On deeper thought, that was the core of what was wrong with this world.

Demanding that everyone conform or be cast out, the Apostle had taken their freedom, and their need to think for themselves. Those that went along with it, without complaint or question, must have already been looking for someone else to do their thinking for them.

What dark end was the Apostle exploiting the people toward? How was all of this conformity foolishness connected to Cain, and why? There were too many questions and Kari had enough with her own problems to give them more than a passing thought.

“It’s not your fault,” Michael said, looming over her “He’ll escape, or we’ll rescue him. It’ll all work out. We’ll get through it.
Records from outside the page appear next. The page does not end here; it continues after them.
-- ==== Sys2Proof/Machine/Copy.lean ====
section
/-! DEFINITION. Asynchronous copies, completion maps and Carousels (10_copy.md R217 to R241). -/

namespace Sys2Proof.Machine

/-! ### The tensor descriptor (R218, R219) -/

abbrev Tensor := BitVec 1024

def tnBase (d : Tensor) : Nat := fieldOf d 0 0 64
def tnInner (d : Tensor) : Nat := fieldOf d 8 14 4
def tnSwizzle (d : Tensor) : Nat := fieldOf d 8 12 2
def tnRank (d : Tensor) : Nat := fieldOf d 8 8 4
def tnTag (d : Tensor) : Nat := fieldOf d 8 4 4
def tnElem (d : Tensor) : Nat := 2 ^ fieldOf d 8 0 4
def tnFill (d : Tensor) : Nat := fieldOf d 12 0 32
def tnStride (d : Tensor) (i : Nat) : Nat := if i = 0 then tnElem d else fieldOf d (16 + 8 * (i - 1)) 0 64
def tnSize (d : Tensor) (i : Nat) : Nat := fieldOf d (80 + 4 * i) 0 32
def tnBox (d : Tensor) (i : Nat) : Nat := fieldOf d (116 + i) 0 8

/-- N: the bytes of the box. -/
def tnBytes (d : Tensor) : Nat := ((upFrom 0 (tnRank d)).map (tnBox d)).foldl (· * ·) 1 * tnElem d

/-- The offset of the lowest failing field of a descriptor; none where it is valid (R219). -/
def tnFailure (kind : CopyKind) (d : Tensor) : Option Nat :=
  let tile := kind == .gG || kind == .gS
  let rank := tnRank d
  let stride (i : Nat) : Bool :=
    let v := fieldOf d (16 + 8 * (i - 1)) 0 64
    if rank ≤ i then v != 0 else v % 16 != 0 || decide ((if kind = .gS then 2 ^ 32 else 2 ^ 40) ≤ v)
  let base := if kind = .gS then decide (2 ^ 32 ≤ tnBase d) else !canonical (w64 (tnBase d)) || tnBase d % 16 != 0
  let word := fieldOf d 8 18 14 != 0 || decide (rank ≤ tnInner d) || rank = 0 || decide (9 < rank) || decide (3 < fieldOf d 8 0 4)
    || (tile && (tnSwizzle d != 0 || tnTag d = 15))
  let checks : List (Nat × Bool) := [(0, base), (8, word)]
    ++ ((upFrom 1 8).map fun i => (16 + 8 * (i - 1), stride i))
    ++ ((upFrom 0 9).map fun i => (80 + 4 * i, decide (rank ≤ i) && tnSize d i != 0))
    ++ ((upFrom 0 9).map fun i => (116 + i, decide (rank ≤ i) && tnBox d i != 0))
    ++ [(125, fieldOf d 125 0 24 != 0), (116, decide (131072 < tnBytes d))]
  (checks.find? (·.2)).map (·.1)

/-! ### Elements (R220, R221) -/

/-- The dimensions in traversal order: INNER, then the others ascending. -/
def tnOrder (d : Tensor) : List Nat := tnInner d :: (upFrom 0 (tnRank d)).filter (· != tnInner d)

/-- The box coordinates of element n in traversal order, by dimension. -/
def boxCoords (d : Tensor) : List Nat → Nat → List (Nat × Nat)
  | [], _ => []
  | j :: r, n => (j, n % max 1 (tnBox d j)) :: boxCoords d r (n / max 1 (tnBox d j))

/-- The memory address of byte b of the dense side; none where its element is out of bounds. -/
def byteAddr (kind : CopyKind) (d : Tensor) (origin : List Int) (b : Nat) : Option Nat :=
  let cs := (boxCoords d (tnOrder d) (b / tnElem d)).map fun x => (x.1, nth origin x.1 0 + (x.2 : Int))
  if cs.all fun c => decide (0 ≤ c.2) && decide (c.2 < tnSize d c.1) then
    some (wrap ((tnBase d + b % tnElem d : Nat) + (cs.map fun c => c.2 * (tnStride d c.1 : Int)).foldl (· + ·) 0) (if kind = .gS then 32 else 64))
  else none

/-- The fill byte of byte b. -/
def fillByte (d : Tensor) (b : Nat) : Byte := BitVec.ofNat 8 (tnFill d / 2 ^ (8 * (b % tnElem d)))

/-- The swizzle of a scratch byte address (R221). -/
def swizzle (k a : Nat) : Nat := if k = 0 then a else a ^^^ (slice a 7 k * 16)

/-- The least and greatest in-bounds source addresses of a CPYG.S, each mod 2^32 as R220 forms it; none where nothing is in bounds. -/
def tnExtent (d : Tensor) (origin : List Int) : Option (Nat × Nat) :=
  match (upFrom 0 (tnBytes d / tnElem d)).filterMap fun i => byteAddr .gS d origin (i * tnElem d) with
  | [] => none
  | a :: r => some (r.foldl min a, r.foldl max a)

/-! ### Completion maps (R226 to R228) -/

/-- The chunk of a dense byte offset. -/
def chunkOf (off : Nat) : Nat := off / 512 % 256

def CompletionMap.pend (m : CompletionMap) (j : Nat) : Nat := ((m.pending.find? fun x => x.1 == j).map (·.2)).getD 0
def CompletionMap.setPend (m : CompletionMap) (j n : Nat) : CompletionMap :=
  { m with pending := (m.pending.filter fun x => x.1 != j) ++ (if n = 0 then [] else [(j, n)]) }
def CompletionMap.setBit (m : CompletionMap) (j : Nat) (v : Bool) : CompletionMap :=
  { m with bits := BitVec.ofNat 256 (putSlice m.bits.toNat j 1 (if v then 1 else 0)) }
/-- A chunk that a copy will write. -/
def CompletionMap.begin (m : CompletionMap) (j : Nat) : CompletionMap := (m.setPend j (m.pend j + 1)).setBit j false
/-- A copy's share of a chunk has landed. -/
def CompletionMap.landed (m : CompletionMap) (j : Nat) : CompletionMap :=
  if m.pend j ≤ 1 then (m.setPend j 0).setBit j true else m.setPend j (m.pend j - 1)

def State.updMap (s : State) (tr map : Nat) (f : CompletionMap → CompletionMap) : State :=
  s.updTroupe tr fun t => { t with maps := updateAt t.maps map f }
def State.updCarousel (s : State) (tr i : Nat) (f : Carousel → Carousel) : State :=
  s.updTroupe tr fun t => { t with carousels := updateAt t.carousels i f }

/-- The chunks that granules of a dense side lie in. -/
def Copy.chunks (c : Copy) (gs : List Nat) : List Nat := (gs.map fun g => chunkOf (c.dense + 16 * g)).dedup

/-! ### Carousel stages (R235, R239) -/

/-- The address of stage i for a thread of troupe index k. -/
def State.stageAddr (s : State) (c : Carousel) (k i : Nat) : Nat := (k ^^^ (s.troupe c.slice).k) * 2 ^ 30 + c.base + i * c.size

/-- The stage that starts at an address given to a thread of troupe index k. -/
def State.stageAt (s : State) (c : Carousel) (k a : Nat) : Option Nat :=
  let off := a % 2 ^ 30
  if c.stages.isEmpty || (k ^^^ (a / 2 ^ 30)) != (s.troupe c.slice).k || decide (off < c.base) then none
  else
    let i := (off - c.base) / max 1 c.size
    if (off - c.base) % max 1 c.size = 0 && decide (i < c.stages.length) then some i else none

def Carousel.stage (c : Carousel) (i : Nat) : Stage := nth c.stages i .free
def Carousel.setStage (c : Carousel) (i : Nat) (v : Stage) : Carousel := { c with stages := updateAt c.stages i fun _ => v }

/-! ### Issue (R224, R225, R240) -/

/-- A trap of a descriptor with its field's offset. -/
def descriptorFault {α : Type} (off : Nat) : Except Stop α := .error (.trap .copyDescriptor 0 (w64 off) 0)

/-- The descriptor's bytes, read with its address causes; the thread waits here until they can be read (R224). -/
def State.readDescriptor (s : State) (w : Who) (scratch : Bool) (a : Nat) : Except Stop (State × Tensor) := do
  let ls ← if scratch then do
      let l ← s.checkScratch w a 128 128
      .ok (scratchLocs l.1 l.2 128)
    else do
      let p ← s.checkGlobal w (w64 a) 128 128 { read := true } false
      .ok p.locs
  let b ← s.readNow w ls
  .ok (b.1, BitVec.ofNat 1024 (ofBytes b.2))

/-- The scratch place of a dense range, or of an in-bounds source address (R225): a range of no byte lies nowhere outside. -/
def State.rangePlace (s : State) (w : Who) (a len : Nat) : Except Stop (Nat × Nat) :=
  if len = 0 then .ok (w.trI, a % 2 ^ 30) else s.checkScratch w a len 1

/-- The copies in flight that a group's engine holds. -/
def State.engineLoad (s : State) (group : Nat) : Nat :=
  (s.copies.filter fun c => c.live && (s.troupe c.troupe).core / 4 == group).length

/-- A copy of any kind: `map` is its completion map, or its Carousel. The source range of a CPYG.S is checked before its tile range: of the two causes
SCRATCH_BOUNDS has the lower code (R342).
(DEDUCED: log entry 8.) -/
def issueCopy (kind : CopyKind) (d a : RegField) (map : Nat) (ds : Bool) (s0 : State) (w : Who) : Except Stop State := do
  let x ← w.t.fetch [] [rd4 d [.b32], if ds then rd1 a [.b32] else rd2 a [.b32]]
  let ws := (x.ws 0).map (·.toNat)
  let xd := nth ws 0 0
  let (s, desc) ← s0.readDescriptor w ds (x.n 1)
  require (w.tr.k == pkProducer w.e.packet) .copyRights
  match tnFailure kind desc with
  | some off => descriptorFault off
  | none => .ok ()
  let tile := kind == .gG || kind == .gS
  if tile && tileBytes w.e.packet = 0 then fail .gridNotOwned else .ok ()
  if kind != .cb && xd % 16 != 0 then failAt .misaligned xd else .ok ()
  let n := tnBytes desc
  let origin := (upFrom 0 9).map fun j => if j < 3 then (nth (x.ws 0) (j + 1) 0).toInt else 0
  (match if kind = .gS then tnExtent desc origin else none with
    | some r => do
      let _ ← s.rangePlace w r.1 (tnElem desc)
      let _ ← s.rangePlace w r.2 (tnElem desc)
      .ok ()
    | none => .ok () : Except Stop Unit)
  let place ← if tile then
      if n != 0 && decide (tileBytes w.e.packet < xd + n) then descriptorFault 0 else .ok (w.trI, xd)
    else s.rangePlace w xd n
  let car := nth w.tr.carousels map {}
  let stage ← if kind = .cb then
      match s.stageAt car w.tr.k xd with
      | some i => if car.stage i = .acq && n ≤ car.size then .ok i else fail .carouselProtocol
      | none => fail .carouselProtocol
    else .ok 0
  let m := nth w.tr.maps map {}
  if 64 ≤ s.engineLoad w.group || (kind != .cb && 16 ≤ m.inflight) then .error (.park .copyRoom) else .ok ()
  let t ← x.t.owe { flag := w.t.fb }
  let s1 := s.setThread w.k t
  if n = 0 then .ok (if kind = .cb then s1.updCarousel w.trI map (·.setStage stage .full) else s1)
  else
    let gs := upFrom 0 ((n + 15) / 16)
    let c : Copy := { troupe := w.trI, kind := kind, map := map, stage := stage, desc := desc, origin := origin, denseTr := place.1,
                      dense := place.2, todo := gs, after := [(w.k, w.t.seq)] }
    let s2 := { s1 with copies := s1.copies ++ [c] }
    .ok (if kind = .cb then s2.updCarousel w.trI map (·.setStage stage .filling)
      else s2.updMap w.trI map fun m => { (c.chunks gs).foldl CompletionMap.begin m with inflight := m.inflight + 1 })

def execCpyLd (d a : RegField) (c : BitVec 4) (g : PredField) (ds : BitVec 1) (s : State) : Outcome := runWord s g (issueCopy .ld d a c.toNat (ds == 1#1) s)
def execCpySt (d a : RegField) (c : BitVec 4) (g : PredField) (ds : BitVec 1) (s : State) : Outcome := runWord s g (issueCopy .st d a c.toNat (ds == 1#1) s)
def execCpygG (d a : RegField) (c : BitVec 4) (g : PredField) (ds : BitVec 1) (s : State) : Outcome := runWord s g (issueCopy .gG d a c.toNat (ds == 1#1) s)
def execCpygS (d a : RegField) (c : BitVec 4) (g : PredField) (ds : BitVec 1) (s : State) : Outcome := runWord s g (issueCopy .gS d a c.toNat (ds == 1#1) s)
def execCpyCb (d a : RegField) (c : BitVec 3) (g : PredField) (ds : BitVec 1) (s : State) : Outcome := runWord s g (issueCopy .cb d a c.toNat (ds == 1#1) s)

/-! ### The engine (R227 to R229) -/

/-- A copy stops on a fault: what it has written stays, its uncompleted chunks lose a count without their bits, and the latch or the stage
records the fault. -/
def State.stopCopy (s : State) (i : Nat) (c : Copy) (cause : Cause) (addr : DWord) : State :=
  let s1 := s.updCopy i fun x => { x with live := false, todo := [], waiting := false }
  if c.kind = .cb then s1.updCarousel c.troupe c.map (·.setStage c.stage (.fault cause addr))
  else s1.updMap c.troupe c.map fun m =>
    let m1 := (c.chunks c.todo).foldl (fun m j => m.setPend j (m.pend j - 1)) m
    { m1 with inflight := m.inflight - 1, latch := m.latch.or (some (cause, addr)) }

/-- What the check of a global byte of a copy comes to. -/
def State.copyCheck (s : State) (c : Copy) (a : Nat) : Except PageStop TlbEntry :=
  let e := s.ens (s.troupe c.troupe).ens
  if !canonical (w64 a) then .error (.deny .addressNoncanonical)
  else s.pageCheck (s.ctx e.ctx).asid (s.troupe c.troupe).core (a % 2 ^ 57) { read := c.kind != .st, write := c.kind == .st }

/-- The in-bounds addresses of granules of a copy, on its tensor side. -/
def Copy.addrs (c : Copy) (gs : List Nat) : List Nat :=
  let n := tnBytes c.desc
  gs.flatMap fun g => ((upFrom (16 * g) 16).filter fun b => decide (b < n)).filterMap (byteAddr c.kind c.desc c.origin)

/-- The lowest address among those still to be moved that is known to fail, with its cause (R229).
(DEDUCED: log entry 71.) -/
def State.copyFault (s : State) (c : Copy) (gs : List Nat) : Option (Cause × Nat) :=
  (c.addrs gs).foldl (fun best a => match s.copyCheck c a with
    | .error (.deny cause) => (match best with
      | some b => if b.2 ≤ a then best else some (cause, a)
      | none => some (cause, a))
    | _ => best) none

/-- The first page among some addresses that is not present or must be tracked. -/
def State.copyMiss (s : State) (c : Copy) (as : List Nat) : Option (Nat × PageStop) :=
  as.findSome? fun a => match s.copyCheck c a with
    | .error (.deny _) => none
    | .error p => some (a, p)
    | .ok _ => none

/-- The physical address of a global byte whose check passes. -/
def State.copyPhys (s : State) (c : Copy) (a : Nat) : Nat :=
  match s.copyCheck c a with
  | .ok e => e.phys (a % 2 ^ 57)
  | .error _ => 0

/-- The scratch place of a byte address as a thread of the copy's troupe names it. -/
def State.copyScratch (s : State) (c : Copy) (a : Nat) : Nat × Nat :=
  let tr := s.troupe c.troupe
  (((s.ens tr.ens).scratchPlace tr.k a).getD (c.troupe, a % 2 ^ 30))

/-- A granule has landed: its chunk, and the copy, complete with their last granule. -/
def State.granuleLanded (s : State) (i g : Nat) (c : Copy) : State :=
  let todo := c.todo.filter (· != g)
  let c1 := { c with todo := todo, waiting := false, live := !todo.isEmpty }
  let s1 := s.updCopy i fun _ => c1
  let j := chunkOf (c.dense + 16 * g)
  if c.kind = .cb then
    if todo.isEmpty then s1.updCarousel c.troupe c.map (·.setStage c.stage .full) else s1
  else
    s1.updMap c.troupe c.map fun m =>
      let m1 := if (c.chunks todo).contains j then m else m.landed j
      if todo.isEmpty then { m1 with inflight := m1.inflight - 1 } else m1

/-- The bytes of a granule of the dense side: offset in the dense side, and where they lie after the swizzle. -/
def Copy.denseBytes (c : Copy) (g : Nat) : List (Nat × Nat) :=
  let base := swizzle (if c.kind = .gG || c.kind = .gS then 0 else tnSwizzle c.desc) (c.dense + 16 * g)
  ((upFrom 0 16).filter fun i => decide (16 * g + i < tnBytes c.desc)).map fun i => (16 * g + i, base + i)

/-- Who a copy's accesses are made for. -/
def State.copyFor (s : State) (c : Copy) : Behalf := { ctx := s.ctxOfTroupe c.troupe, troupe := some c.troupe }

/-- The units of a copy's global bytes that its pages have it reach past the caches (R187). -/
def State.copyPast (s : State) (c : Copy) (as : List Nat) : List Nat :=
  unitsOf ((as.filter fun a => match s.copyCheck c a with
    | .ok e => e.policy != .wb
    | .error _ => false).map (s.copyPhys c))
The lucky bastard is probably having the time of his life right now!”

Managing to sound jealous, Michael flashed her a mischievous grin.

“You can feel it when he’s hurt,” Kari said dully, her mind in somewhat of a

stupor after finding that her entire life was built on a faulty foundation. “Are they hurting him?”

“It doesn’t work like that,” Michael sighed. “I don’t know. I know he’s not dead, but that’s about it.”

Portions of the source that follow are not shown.